Find the equation of the normal to the curve $x^2 + 2y^2-4x-6y+8= 0$ at the point whose abscissa is 2.

$x=2$

The correct answer is Option (3) → $x=2$

The given curve is $x^2 +2y^2-4x-6y+8=0$   ...(i)

Putting $x = 2$ in (i), we get

$4+2y^2-8-6y+8=0⇒2y^2-6y+4=0$

$⇒y^2-3y+2=0⇒(y-1) (y-2) = 0⇒y=1,2$.

Hence, the feet of normals to the curve (i) are (2, 1) and (2, 2).

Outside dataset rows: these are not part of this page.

-- ==== Sys2Proof/Certificates/Slice0/Obligations.lean ====
section
/-! DEFINITION. The statements for the provers. Each docstring names the rule or section of spec/ it
formalises; "the spec's own choice" marks a point that the spec decides itself
(92_eei_decisions.md), and "log n" a choice of the model (notes/assumptions/n.md). -/

open Sys2Proof Sys2Proof.Machine

/-! ## Decoding and encoding -/

/-- 30_encoding.md R63: the five decoded opcodes, and INVALID for every other value. -/
def Obligations.OpcodeDecodesExactlyFive : Prop :=
  ∀ w : Word,
    (decodeOpcode w = some .add ↔ opcodeOf w = 1) ∧ (decodeOpcode w = some .mul ↔ opcodeOf w = 2) ∧
    (decodeOpcode w = some .inp ↔ opcodeOf w = 3) ∧ (decodeOpcode w = some .out ↔ opcodeOf w = 4) ∧
    (decodeOpcode w = some .halt ↔ opcodeOf w = 99) ∧
    (decodeOpcode w = none ↔
      opcodeOf w ≠ 1 ∧ opcodeOf w ≠ 2 ∧ opcodeOf w ≠ 3 ∧ opcodeOf w ≠ 4 ∧ opcodeOf w ≠ 99)

/-- 30_encoding.md section 2: the opcode is the remainder that truncated division by 100 leaves: the
lowest two decimal digits of a word ≥ 0, a value in −99..0 for a negative word, so that no word ≤ 0
decodes. The spec's own choice, D3. -/
def Obligations.OpcodeIsTruncatedRemainder : Prop :=
  ∀ w : Word,
    (∃ q : Int, w = 100 * q + opcodeOf w ∧ (0 ≤ w → 0 ≤ q) ∧ (w ≤ 0 → q ≤ 0)) ∧
    (0 ≤ w → 0 ≤ opcodeOf w ∧ opcodeOf w ≤ 99) ∧ (w < 0 → -99 ≤ opcodeOf w ∧ opcodeOf w ≤ 0) ∧
    (w ≤ 0 → decodeOpcode w = none)

/-- 30_encoding.md R64: the decimal digits above the lowest two never change the instruction, its
width or its operands, and never fault; with the rule's own examples. -/
def Obligations.ModeDigitsAreIgnored : Prop :=
  (∀ (q r : Int) (rest : List Word), 0 ≤ q → 0 ≤ r → r < 100 →
    decodeOpcode (100 * q + r) = decodeOpcode r ∧
    (decodeOpcode r ≠ none → decode ((100 * q + r) :: rest) = decode (r :: rest))) ∧
  decodeOpcode 101 = some .add ∧ decodeOpcode 1001 = some .add ∧ decodeOpcode 11101 = some .add ∧
  decodeOpcode 1002 = some .mul ∧ decodeOpcode 199 = some .halt

/-- 30_encoding.md R66: the length is a function of the opcode (4, 4, 2, 2, 1), a decoded instruction
takes exactly that many words, and an INVALID opcode word decodes to nothing whatever follows it. -/
def Obligations.LengthFollowsFromTheOpcode : Prop :=
  (opcodeLength .add = 4 ∧ opcodeLength .mul = 4 ∧ opcodeLength .inp = 2 ∧ opcodeLength .out = 2 ∧
    opcodeLength .halt = 1) ∧
  ∀ (w0 : Word) (rest : List Word),
    (∀ i tail, decode (w0 :: rest) = .ok (i, tail) →
      ∃ op, decodeOpcode w0 = some op ∧ (w0 :: rest).length = opcodeLength op + tail.length ∧
        tail = (w0 :: rest).drop (opcodeLength op)) ∧
    (decodeOpcode w0 = none → decode (w0 :: rest) = .error (.invalid w0))

/-- 30_encoding.md sections 1 and 7: for every width at which the opcode 99 is a word and every
instruction whose operands are words of that width, decoding the bits of the encoded instruction gives
it back; at W = 64 through the table word decoder. The numbering of an instruction's words as one
number (word k in bits W·k and up) and W = 64 there are the model's choice (log 2): the spec's
instructions are whole words and not bit fields. -/
def Obligations.EncodedBitsDecodeBack : Prop :=
  (∀ (w : Nat) (i : Instr), 8 ≤ w → i.wf w = true →
    ∃ tail, decode (tableWords w (w * instrLength i) (bitsOfWords w (encode i))) = .ok (i, tail)) ∧
  ∀ i : Instr, i.wf 64 = true →
    decodeTableWord (64 * instrLength i) (bitsOfWords 64 (encode i)) = some i

/-- 30_encoding.md sections 2 and 5: whatever decodes to an instruction is that instruction's own
encoding, but for mode digits ≥ 0 in the opcode word. That the digits are ≥ 0, so that no negative word
decodes, is the spec's own choice, D3 (log 10). -/
def Obligations.DecodedWordsAreTheEncoding : Prop :=
  ∀ (w0 : Word) (rest : List Word) (i : Instr) (tail : List Word),
    decode (w0 :: rest) = .ok (i, tail) →
      ∃ q : Int, 0 ≤ q ∧ w0 = 100 * q + opcodeValue (instrOpcode i) ∧ rest = (encode i).tail ++ tail

/-- 95_test_vectors.md section 2.1 and 30_encoding.md section 7: some opcode words and instructions of
the spec, decoded. The negative word rests on the spec's own choice, D3. -/
def Obligations.SpecWordsDecode : Prop :=
  decode [1, 15, 16, 17] = .ok (.add 15 16 17, []) ∧ decode [1002, 4, 3, 4, 33] = .ok (.mul 4 3 4, [33]) ∧
  decode [11103, -2] = .ok (.inp (-2), []) ∧ decode [104, 3, 99] = .ok (.out 3, [99]) ∧
  decode [199] = .ok (.halt, []) ∧ decode [9223372036854775807] = .error (.invalid 9223372036854775807) ∧
  decode [-99, 0, 0, 0] = .error (.invalid (-99)) ∧ decode [1, 0, 0] = .error (.missing 3)

/-- 30_encoding.md section 7: a listing of instructions with decimal addresses assembles to their
encodings one after another; and a label after them, used as the operand of an OUT before them, stands
for the address of the word that follows it. The spec's own choice, D17. -/
def Obligations.ListingsAssembleToEncodings : Prop :=
  (∀ is : List Instr, assemble (is.map instrItem) = some (is.map encode).flatten) ∧
  ∀ (is : List Instr) (name : String) (v : Word),
    assemble (.out (.label name) :: (is.map instrItem ++ [.label name, .word v])) =
      some (encode (.out ((2 + (is.map instrLength).sum : Nat) : Int)) ++ (is.map encode).flatten ++ [v])

/-! ## The step -/

/-- 40_cycle.md R90: a step decodes the words that stand at IP now, and runs that instruction. The
advance of IP is part of `exec`; the step adds nothing around it. -/
def Obligations.StepRunsTheDecodedInstruction : Prop :=
  ∀ (s : State) (i : Instr) (tail : List Word),
    s.run = .running → decode (s.tape.drop s.ip) = .ok (i, tail) → step s = exec i s

/-- 40_cycle.md section 2 and 60_exceptions.md section 1: with IP at or past N the step raises OOB_IP
with value ip, and only ip = N can be reached. The record is the spec's own choice, D6. -/
def Obligations.IpPastTheTapeFaults : Prop :=
  ∀ s : State, s.n ≤ s.ip →
    (s.run = .running →
      step s = .next { s with run := .faulted, fault := ⟨.oobIp, 0, s.ip, (s.ip : Int)⟩ }) ∧
    (Inv s → s.ip = s.n)

/-- 40_cycle.md R84 and 60_exceptions.md R151: an opcode word outside the valid set raises
DECODE_FAILURE at once, whatever the operand words are: nothing is read, written, consumed or output,
and IP stays. -/
def Obligations.InvalidOpcodeFaultsAtOnce : Prop :=
  ∀ (s : State) (w0 : Word), s.run = .running → s.tape.read (s.ip : Int) = some w0 →
    opcodeOf w0 ∉ [1, 2, 3, 4, 99] →
    ∃ t, step s = .next t ∧ t.run = .faulted ∧ t.fault.cause = .decodeFailure ∧ t.tape = s.tape ∧
      t.inCursor = s.inCursor ∧ t.outq = s.outq ∧ t.ip = s.ip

Diff. (i) w.r.t. x, we get

$2x + 2.2y\frac{dy}{dx}-4-6\frac{dy}{dx}=0⇒(2y-3) \frac{dy}{dx}=2-x$

$\frac{dy}{dx}=-\frac{x-2}{2y-3}$   …(ii)

Normal at (2, 1)

Slope of tangent at (2, 1) = $-\frac{2-2}{2.1-3}= 0$

⇒ the tangent at (2, 1) is parallel to x-axis

⇒ the normal at (2, 1) is parallel to y-axis i.e. it is a vertical line.

∴ The equation of the normal at (2, 1) is $x = 2$.

Normal at (2, 2)

Slope of tangent at (2, 2) = $-\frac{2-2}{2.2-3}= 0$

⇒ the tangent at (2, 2) is parallel to x-axis

⇒ the normal at (2, 2) is parallel to y-axis.

∴ The equation of the normal at (2, 2) is $x = 2$.

we note that the normals at the points (2, 1) and (2, 2) to the given curve coincide i.e. the curve has same normal.